*TASK ITEM*. Return only that part of the material below which starts with the line containing "theorem test_wty : (stepped" and goes on through the line containing "z := 15, loc", restated exactly.

*INPUT MATERIAL*.
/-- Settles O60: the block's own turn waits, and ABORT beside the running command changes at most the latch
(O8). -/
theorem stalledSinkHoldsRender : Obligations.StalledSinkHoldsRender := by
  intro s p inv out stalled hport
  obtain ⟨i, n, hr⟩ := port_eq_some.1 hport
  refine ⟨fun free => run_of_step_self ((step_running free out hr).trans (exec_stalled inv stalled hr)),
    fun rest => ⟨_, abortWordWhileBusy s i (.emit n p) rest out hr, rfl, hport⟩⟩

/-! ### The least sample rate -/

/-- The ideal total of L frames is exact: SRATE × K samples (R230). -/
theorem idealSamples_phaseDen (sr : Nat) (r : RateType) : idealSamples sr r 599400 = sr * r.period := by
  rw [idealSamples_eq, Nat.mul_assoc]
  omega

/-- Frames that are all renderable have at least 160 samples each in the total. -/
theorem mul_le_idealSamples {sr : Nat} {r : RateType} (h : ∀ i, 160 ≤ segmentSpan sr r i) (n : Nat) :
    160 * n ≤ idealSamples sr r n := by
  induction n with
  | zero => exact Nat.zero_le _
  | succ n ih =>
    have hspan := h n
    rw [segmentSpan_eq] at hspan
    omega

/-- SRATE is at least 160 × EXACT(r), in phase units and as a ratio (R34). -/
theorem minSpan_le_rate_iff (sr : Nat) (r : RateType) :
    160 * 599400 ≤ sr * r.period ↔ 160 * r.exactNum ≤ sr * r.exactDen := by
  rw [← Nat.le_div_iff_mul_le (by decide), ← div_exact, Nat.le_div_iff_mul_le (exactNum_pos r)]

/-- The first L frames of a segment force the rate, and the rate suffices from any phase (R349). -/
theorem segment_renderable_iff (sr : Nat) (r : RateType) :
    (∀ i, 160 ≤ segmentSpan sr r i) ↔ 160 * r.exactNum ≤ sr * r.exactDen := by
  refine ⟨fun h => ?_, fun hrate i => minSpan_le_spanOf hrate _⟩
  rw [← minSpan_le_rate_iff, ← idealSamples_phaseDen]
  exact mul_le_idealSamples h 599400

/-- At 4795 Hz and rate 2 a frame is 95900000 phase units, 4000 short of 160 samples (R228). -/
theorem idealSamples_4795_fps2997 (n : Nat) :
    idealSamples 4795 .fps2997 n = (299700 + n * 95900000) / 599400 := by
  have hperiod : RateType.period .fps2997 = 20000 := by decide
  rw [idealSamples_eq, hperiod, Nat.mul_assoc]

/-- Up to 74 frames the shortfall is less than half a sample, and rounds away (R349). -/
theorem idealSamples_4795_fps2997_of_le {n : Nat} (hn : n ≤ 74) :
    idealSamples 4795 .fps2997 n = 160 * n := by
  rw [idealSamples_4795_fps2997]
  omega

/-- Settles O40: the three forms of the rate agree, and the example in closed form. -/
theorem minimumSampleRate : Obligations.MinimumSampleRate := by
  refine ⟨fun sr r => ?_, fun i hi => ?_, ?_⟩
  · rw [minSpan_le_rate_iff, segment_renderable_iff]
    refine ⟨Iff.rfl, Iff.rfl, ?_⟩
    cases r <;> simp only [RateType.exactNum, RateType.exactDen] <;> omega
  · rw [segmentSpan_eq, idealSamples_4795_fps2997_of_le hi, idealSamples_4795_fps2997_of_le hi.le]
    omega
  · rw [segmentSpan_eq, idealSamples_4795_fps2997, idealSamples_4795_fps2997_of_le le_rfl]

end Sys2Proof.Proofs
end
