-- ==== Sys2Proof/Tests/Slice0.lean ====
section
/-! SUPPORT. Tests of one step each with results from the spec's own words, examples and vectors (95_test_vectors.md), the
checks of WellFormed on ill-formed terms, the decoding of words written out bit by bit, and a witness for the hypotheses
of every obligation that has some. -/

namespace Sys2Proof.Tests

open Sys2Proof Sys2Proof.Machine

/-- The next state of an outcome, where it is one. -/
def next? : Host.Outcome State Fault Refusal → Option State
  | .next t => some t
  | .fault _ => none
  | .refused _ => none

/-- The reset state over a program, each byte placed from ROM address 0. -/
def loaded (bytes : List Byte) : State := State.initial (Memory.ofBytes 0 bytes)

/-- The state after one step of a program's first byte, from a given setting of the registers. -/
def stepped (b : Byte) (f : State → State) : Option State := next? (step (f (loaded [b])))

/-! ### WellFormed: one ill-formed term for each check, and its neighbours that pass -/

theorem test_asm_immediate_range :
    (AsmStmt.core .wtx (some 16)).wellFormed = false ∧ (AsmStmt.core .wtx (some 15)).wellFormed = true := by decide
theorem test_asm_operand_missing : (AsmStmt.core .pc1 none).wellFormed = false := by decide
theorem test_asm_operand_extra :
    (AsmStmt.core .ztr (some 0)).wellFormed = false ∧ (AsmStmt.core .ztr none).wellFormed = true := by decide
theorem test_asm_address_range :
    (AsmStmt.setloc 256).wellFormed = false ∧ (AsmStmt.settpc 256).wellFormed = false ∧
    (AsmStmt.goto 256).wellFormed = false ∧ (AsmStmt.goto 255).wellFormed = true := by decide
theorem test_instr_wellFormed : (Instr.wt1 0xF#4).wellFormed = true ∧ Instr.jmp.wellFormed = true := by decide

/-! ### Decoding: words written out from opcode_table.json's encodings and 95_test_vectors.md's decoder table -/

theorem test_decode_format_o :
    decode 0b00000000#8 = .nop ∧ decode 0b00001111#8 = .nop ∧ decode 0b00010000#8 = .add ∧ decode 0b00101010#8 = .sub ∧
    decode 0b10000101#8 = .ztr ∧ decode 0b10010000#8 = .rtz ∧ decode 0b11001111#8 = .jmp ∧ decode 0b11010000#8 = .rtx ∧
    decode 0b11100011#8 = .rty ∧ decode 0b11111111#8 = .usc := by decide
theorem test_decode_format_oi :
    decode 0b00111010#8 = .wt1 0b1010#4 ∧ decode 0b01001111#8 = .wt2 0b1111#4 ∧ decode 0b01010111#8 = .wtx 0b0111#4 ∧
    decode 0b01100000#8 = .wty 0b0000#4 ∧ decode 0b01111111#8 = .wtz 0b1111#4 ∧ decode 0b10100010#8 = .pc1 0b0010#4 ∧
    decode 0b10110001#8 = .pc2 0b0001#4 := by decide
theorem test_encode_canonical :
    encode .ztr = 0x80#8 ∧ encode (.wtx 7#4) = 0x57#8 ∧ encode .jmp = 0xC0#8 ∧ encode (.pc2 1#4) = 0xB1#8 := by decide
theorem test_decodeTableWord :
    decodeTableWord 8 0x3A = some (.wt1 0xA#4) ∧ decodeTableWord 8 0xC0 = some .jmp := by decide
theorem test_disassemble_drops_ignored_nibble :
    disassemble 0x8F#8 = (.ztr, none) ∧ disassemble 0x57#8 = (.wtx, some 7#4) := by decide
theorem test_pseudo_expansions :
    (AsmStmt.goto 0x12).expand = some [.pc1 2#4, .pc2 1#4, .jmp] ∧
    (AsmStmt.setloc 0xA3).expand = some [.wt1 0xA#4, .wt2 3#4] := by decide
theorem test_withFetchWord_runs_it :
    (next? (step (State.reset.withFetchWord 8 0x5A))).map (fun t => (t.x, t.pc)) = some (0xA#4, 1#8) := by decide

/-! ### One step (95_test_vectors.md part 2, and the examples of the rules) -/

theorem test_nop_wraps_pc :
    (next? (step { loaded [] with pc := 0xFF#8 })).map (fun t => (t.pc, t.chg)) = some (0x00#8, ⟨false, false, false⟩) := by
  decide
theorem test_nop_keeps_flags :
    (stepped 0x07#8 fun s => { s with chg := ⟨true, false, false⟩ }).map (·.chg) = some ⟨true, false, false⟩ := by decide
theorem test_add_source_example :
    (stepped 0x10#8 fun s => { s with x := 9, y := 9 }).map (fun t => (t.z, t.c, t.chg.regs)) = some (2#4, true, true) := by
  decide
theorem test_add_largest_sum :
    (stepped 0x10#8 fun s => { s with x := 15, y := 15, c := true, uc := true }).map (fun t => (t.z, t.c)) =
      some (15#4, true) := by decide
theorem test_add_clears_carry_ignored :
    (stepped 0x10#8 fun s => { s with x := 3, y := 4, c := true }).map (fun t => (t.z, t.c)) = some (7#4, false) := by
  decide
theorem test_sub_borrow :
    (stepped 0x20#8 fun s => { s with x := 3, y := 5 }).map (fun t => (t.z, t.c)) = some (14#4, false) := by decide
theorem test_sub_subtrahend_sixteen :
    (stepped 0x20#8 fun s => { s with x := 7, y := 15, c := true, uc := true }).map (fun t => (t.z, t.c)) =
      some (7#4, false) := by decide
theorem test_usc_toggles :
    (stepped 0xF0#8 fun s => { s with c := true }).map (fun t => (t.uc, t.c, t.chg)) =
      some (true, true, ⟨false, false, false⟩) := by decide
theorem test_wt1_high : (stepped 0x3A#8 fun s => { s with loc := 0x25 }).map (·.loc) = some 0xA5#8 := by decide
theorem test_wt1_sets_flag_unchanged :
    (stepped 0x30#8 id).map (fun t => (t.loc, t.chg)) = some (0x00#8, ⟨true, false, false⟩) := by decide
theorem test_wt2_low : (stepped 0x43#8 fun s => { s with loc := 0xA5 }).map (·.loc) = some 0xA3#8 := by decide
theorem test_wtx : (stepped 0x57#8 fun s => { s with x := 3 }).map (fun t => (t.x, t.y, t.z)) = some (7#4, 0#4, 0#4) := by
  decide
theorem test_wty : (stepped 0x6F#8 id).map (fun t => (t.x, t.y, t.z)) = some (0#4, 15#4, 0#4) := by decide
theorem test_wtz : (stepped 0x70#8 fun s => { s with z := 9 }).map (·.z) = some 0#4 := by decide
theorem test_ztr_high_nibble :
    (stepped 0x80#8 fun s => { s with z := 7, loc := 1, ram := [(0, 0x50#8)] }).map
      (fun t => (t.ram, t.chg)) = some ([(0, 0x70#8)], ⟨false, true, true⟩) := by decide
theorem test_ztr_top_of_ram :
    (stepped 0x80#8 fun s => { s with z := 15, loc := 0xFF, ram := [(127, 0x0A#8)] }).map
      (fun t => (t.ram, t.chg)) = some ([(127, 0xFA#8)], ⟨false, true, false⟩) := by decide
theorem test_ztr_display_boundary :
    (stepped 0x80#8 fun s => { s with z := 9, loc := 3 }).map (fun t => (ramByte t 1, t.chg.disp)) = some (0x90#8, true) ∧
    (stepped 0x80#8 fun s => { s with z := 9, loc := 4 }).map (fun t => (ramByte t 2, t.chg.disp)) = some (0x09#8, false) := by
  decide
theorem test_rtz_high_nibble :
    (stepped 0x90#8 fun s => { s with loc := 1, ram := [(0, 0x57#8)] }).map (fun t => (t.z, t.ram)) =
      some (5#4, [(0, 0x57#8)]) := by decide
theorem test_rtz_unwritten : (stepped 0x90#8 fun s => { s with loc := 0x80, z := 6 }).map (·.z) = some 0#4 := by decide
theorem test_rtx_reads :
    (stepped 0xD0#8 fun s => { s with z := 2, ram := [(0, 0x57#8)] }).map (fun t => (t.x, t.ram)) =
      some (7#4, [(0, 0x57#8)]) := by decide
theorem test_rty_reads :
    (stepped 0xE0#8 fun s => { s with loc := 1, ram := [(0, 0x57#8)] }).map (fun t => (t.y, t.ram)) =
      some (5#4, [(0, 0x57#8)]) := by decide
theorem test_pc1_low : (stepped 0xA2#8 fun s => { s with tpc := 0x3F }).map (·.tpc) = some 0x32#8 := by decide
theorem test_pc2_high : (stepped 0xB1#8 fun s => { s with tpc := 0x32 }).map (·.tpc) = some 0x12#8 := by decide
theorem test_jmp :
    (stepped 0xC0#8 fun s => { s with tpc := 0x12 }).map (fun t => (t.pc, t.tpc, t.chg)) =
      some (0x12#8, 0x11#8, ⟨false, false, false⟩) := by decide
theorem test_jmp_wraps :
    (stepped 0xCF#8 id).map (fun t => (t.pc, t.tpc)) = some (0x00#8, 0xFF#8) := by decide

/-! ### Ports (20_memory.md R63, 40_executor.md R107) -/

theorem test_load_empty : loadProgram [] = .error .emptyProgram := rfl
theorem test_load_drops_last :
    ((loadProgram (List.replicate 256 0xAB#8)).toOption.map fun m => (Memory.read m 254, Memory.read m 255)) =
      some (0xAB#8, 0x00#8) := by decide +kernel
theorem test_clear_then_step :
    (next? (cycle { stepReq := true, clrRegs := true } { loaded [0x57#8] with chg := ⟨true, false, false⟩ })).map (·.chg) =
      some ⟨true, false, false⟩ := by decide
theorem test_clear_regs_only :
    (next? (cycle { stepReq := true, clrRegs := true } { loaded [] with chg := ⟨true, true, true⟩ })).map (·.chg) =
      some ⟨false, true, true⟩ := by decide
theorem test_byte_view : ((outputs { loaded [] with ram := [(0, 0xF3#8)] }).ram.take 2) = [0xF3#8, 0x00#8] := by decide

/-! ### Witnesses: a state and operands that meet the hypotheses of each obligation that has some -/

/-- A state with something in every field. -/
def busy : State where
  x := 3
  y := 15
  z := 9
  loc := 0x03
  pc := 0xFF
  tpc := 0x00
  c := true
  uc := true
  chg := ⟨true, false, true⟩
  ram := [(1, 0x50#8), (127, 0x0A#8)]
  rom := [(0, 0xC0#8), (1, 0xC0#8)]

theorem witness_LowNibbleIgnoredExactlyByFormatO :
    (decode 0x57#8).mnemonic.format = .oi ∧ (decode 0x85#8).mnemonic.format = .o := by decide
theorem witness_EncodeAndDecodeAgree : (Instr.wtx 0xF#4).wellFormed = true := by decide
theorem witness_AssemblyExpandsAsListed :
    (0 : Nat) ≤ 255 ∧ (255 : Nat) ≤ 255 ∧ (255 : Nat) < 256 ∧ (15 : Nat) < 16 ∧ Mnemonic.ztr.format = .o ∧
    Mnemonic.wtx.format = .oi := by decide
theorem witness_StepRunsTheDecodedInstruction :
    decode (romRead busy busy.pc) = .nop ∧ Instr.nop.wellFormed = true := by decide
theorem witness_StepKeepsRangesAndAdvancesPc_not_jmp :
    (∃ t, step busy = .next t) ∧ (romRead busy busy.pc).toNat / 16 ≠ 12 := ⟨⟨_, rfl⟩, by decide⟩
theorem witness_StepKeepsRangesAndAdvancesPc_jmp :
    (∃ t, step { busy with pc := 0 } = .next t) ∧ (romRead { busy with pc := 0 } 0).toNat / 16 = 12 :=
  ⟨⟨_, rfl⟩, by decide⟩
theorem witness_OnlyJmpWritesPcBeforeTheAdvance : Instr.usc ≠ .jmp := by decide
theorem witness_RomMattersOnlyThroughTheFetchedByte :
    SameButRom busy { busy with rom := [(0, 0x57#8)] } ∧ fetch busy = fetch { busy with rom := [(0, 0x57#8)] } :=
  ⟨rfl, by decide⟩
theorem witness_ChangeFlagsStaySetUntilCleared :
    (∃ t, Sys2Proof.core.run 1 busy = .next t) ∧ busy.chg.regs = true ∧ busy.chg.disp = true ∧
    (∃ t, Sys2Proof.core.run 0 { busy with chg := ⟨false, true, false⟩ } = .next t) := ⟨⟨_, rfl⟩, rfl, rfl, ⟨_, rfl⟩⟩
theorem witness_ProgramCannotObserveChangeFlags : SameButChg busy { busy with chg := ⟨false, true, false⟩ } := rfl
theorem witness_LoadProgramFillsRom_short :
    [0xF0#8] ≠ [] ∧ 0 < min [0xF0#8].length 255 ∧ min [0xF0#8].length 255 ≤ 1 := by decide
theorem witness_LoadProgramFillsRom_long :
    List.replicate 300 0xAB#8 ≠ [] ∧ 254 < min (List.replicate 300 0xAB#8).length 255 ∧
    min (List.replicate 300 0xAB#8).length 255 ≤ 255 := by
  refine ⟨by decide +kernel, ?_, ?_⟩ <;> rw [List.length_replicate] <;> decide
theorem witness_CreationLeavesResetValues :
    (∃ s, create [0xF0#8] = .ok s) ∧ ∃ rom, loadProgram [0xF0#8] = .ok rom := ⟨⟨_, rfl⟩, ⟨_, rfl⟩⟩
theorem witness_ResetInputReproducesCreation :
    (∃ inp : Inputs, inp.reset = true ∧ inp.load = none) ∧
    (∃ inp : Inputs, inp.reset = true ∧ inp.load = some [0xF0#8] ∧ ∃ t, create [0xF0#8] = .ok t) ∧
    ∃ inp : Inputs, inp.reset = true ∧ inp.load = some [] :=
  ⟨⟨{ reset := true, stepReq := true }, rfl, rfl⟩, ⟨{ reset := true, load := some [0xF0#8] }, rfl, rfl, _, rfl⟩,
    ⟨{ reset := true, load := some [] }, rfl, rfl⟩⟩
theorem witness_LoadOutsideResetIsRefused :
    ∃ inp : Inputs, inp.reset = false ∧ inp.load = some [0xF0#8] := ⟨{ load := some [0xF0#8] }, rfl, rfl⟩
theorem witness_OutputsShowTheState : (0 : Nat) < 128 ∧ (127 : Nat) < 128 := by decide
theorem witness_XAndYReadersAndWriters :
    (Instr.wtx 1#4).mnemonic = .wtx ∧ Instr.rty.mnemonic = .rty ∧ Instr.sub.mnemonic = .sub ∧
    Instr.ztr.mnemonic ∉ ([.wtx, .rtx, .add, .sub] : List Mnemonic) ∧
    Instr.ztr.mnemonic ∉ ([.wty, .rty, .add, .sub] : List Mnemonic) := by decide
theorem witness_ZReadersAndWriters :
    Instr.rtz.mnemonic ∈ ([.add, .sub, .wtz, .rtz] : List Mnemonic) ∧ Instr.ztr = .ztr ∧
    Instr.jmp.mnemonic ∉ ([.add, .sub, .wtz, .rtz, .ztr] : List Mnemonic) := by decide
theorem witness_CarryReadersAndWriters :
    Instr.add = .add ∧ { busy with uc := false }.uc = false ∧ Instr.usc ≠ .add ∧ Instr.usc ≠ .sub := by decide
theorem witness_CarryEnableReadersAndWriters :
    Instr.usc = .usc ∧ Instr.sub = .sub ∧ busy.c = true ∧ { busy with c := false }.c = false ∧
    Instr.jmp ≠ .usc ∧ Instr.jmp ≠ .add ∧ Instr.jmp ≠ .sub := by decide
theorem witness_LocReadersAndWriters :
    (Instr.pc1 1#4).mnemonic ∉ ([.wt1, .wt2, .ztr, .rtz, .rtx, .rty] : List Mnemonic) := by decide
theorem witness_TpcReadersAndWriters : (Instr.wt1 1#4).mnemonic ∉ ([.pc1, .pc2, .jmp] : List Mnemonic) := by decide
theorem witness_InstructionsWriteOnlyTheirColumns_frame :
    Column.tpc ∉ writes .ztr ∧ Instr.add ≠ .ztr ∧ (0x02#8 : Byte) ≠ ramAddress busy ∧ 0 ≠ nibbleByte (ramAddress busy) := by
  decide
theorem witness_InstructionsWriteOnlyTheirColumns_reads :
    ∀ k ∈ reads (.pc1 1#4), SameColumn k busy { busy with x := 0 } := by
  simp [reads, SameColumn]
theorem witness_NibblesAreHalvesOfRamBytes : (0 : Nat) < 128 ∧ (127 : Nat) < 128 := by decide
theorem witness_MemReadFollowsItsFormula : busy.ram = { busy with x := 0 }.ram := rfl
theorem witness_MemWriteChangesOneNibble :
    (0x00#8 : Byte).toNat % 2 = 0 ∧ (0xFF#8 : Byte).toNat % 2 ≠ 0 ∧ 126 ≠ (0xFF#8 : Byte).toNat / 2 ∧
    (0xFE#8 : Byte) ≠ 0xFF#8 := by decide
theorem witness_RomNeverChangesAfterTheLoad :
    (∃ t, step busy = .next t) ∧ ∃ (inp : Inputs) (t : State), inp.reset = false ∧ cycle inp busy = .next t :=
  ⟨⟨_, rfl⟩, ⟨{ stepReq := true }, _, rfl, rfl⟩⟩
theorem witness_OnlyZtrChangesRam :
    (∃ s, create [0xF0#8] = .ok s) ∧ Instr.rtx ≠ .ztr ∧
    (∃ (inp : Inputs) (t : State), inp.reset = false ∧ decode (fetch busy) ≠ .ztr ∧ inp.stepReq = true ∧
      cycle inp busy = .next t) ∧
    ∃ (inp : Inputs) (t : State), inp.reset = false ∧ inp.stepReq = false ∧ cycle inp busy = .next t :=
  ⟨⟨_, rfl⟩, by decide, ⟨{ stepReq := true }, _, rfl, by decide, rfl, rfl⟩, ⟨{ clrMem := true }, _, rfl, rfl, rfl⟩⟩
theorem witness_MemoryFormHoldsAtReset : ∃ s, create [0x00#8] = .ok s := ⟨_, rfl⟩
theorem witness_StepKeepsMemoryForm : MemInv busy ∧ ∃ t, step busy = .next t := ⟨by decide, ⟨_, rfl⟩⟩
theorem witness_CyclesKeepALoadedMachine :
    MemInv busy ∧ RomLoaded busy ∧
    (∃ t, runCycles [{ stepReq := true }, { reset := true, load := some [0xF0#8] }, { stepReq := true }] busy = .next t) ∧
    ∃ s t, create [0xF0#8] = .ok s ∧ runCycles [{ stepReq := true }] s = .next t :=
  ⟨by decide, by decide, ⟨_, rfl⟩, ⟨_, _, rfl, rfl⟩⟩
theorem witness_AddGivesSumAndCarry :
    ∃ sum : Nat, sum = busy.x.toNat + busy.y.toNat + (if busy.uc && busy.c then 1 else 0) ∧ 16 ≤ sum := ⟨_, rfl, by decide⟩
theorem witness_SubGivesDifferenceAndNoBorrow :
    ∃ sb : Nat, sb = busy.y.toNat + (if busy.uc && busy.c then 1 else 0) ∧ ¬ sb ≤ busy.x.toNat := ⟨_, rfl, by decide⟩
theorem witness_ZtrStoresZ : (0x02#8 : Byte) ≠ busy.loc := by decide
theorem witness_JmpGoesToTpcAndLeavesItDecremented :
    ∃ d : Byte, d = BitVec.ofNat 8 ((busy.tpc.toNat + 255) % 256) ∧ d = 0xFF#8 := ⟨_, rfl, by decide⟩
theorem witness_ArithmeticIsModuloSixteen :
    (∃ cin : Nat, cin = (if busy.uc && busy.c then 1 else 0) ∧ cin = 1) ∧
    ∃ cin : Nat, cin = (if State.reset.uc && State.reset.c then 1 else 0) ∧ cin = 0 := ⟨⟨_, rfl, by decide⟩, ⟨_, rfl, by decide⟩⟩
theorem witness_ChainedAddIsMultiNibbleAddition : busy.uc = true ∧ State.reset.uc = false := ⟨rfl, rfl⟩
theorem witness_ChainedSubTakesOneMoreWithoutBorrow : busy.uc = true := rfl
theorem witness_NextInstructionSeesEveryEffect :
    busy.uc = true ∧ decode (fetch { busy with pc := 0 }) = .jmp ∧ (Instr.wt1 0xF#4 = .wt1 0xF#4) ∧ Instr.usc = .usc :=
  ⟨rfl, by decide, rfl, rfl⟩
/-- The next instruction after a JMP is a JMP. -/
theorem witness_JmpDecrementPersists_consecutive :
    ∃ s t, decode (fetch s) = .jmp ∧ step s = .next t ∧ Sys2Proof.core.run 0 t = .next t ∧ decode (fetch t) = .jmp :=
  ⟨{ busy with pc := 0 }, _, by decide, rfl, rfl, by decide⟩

*TASK RESULT*.
theorem test_wty : (stepped 0x6F#8 id).map (fun t => (t.x, t.y, t.z)) = some (0#4, 15#4, 0#4) := by decide
theorem test_wtz : (stepped 0x70#8 fun s => { s with z := 9 }).map (·.z) = some 0#4 := by decide
theorem test_ztr_high_nibble :
    (stepped 0x80#8 fun s => { s with z := 7, loc := 1, ram := [(0, 0x50#8)] }).map
      (fun t => (t.ram, t.chg)) = some ([(0, 0x70#8)], ⟨false, true, true⟩) := by decide
theorem test_ztr_top_of_ram :
    (stepped 0x80#8 fun s => { s with z := 15, loc := 0xFF, ram := [(127, 0x0A#8)] }).map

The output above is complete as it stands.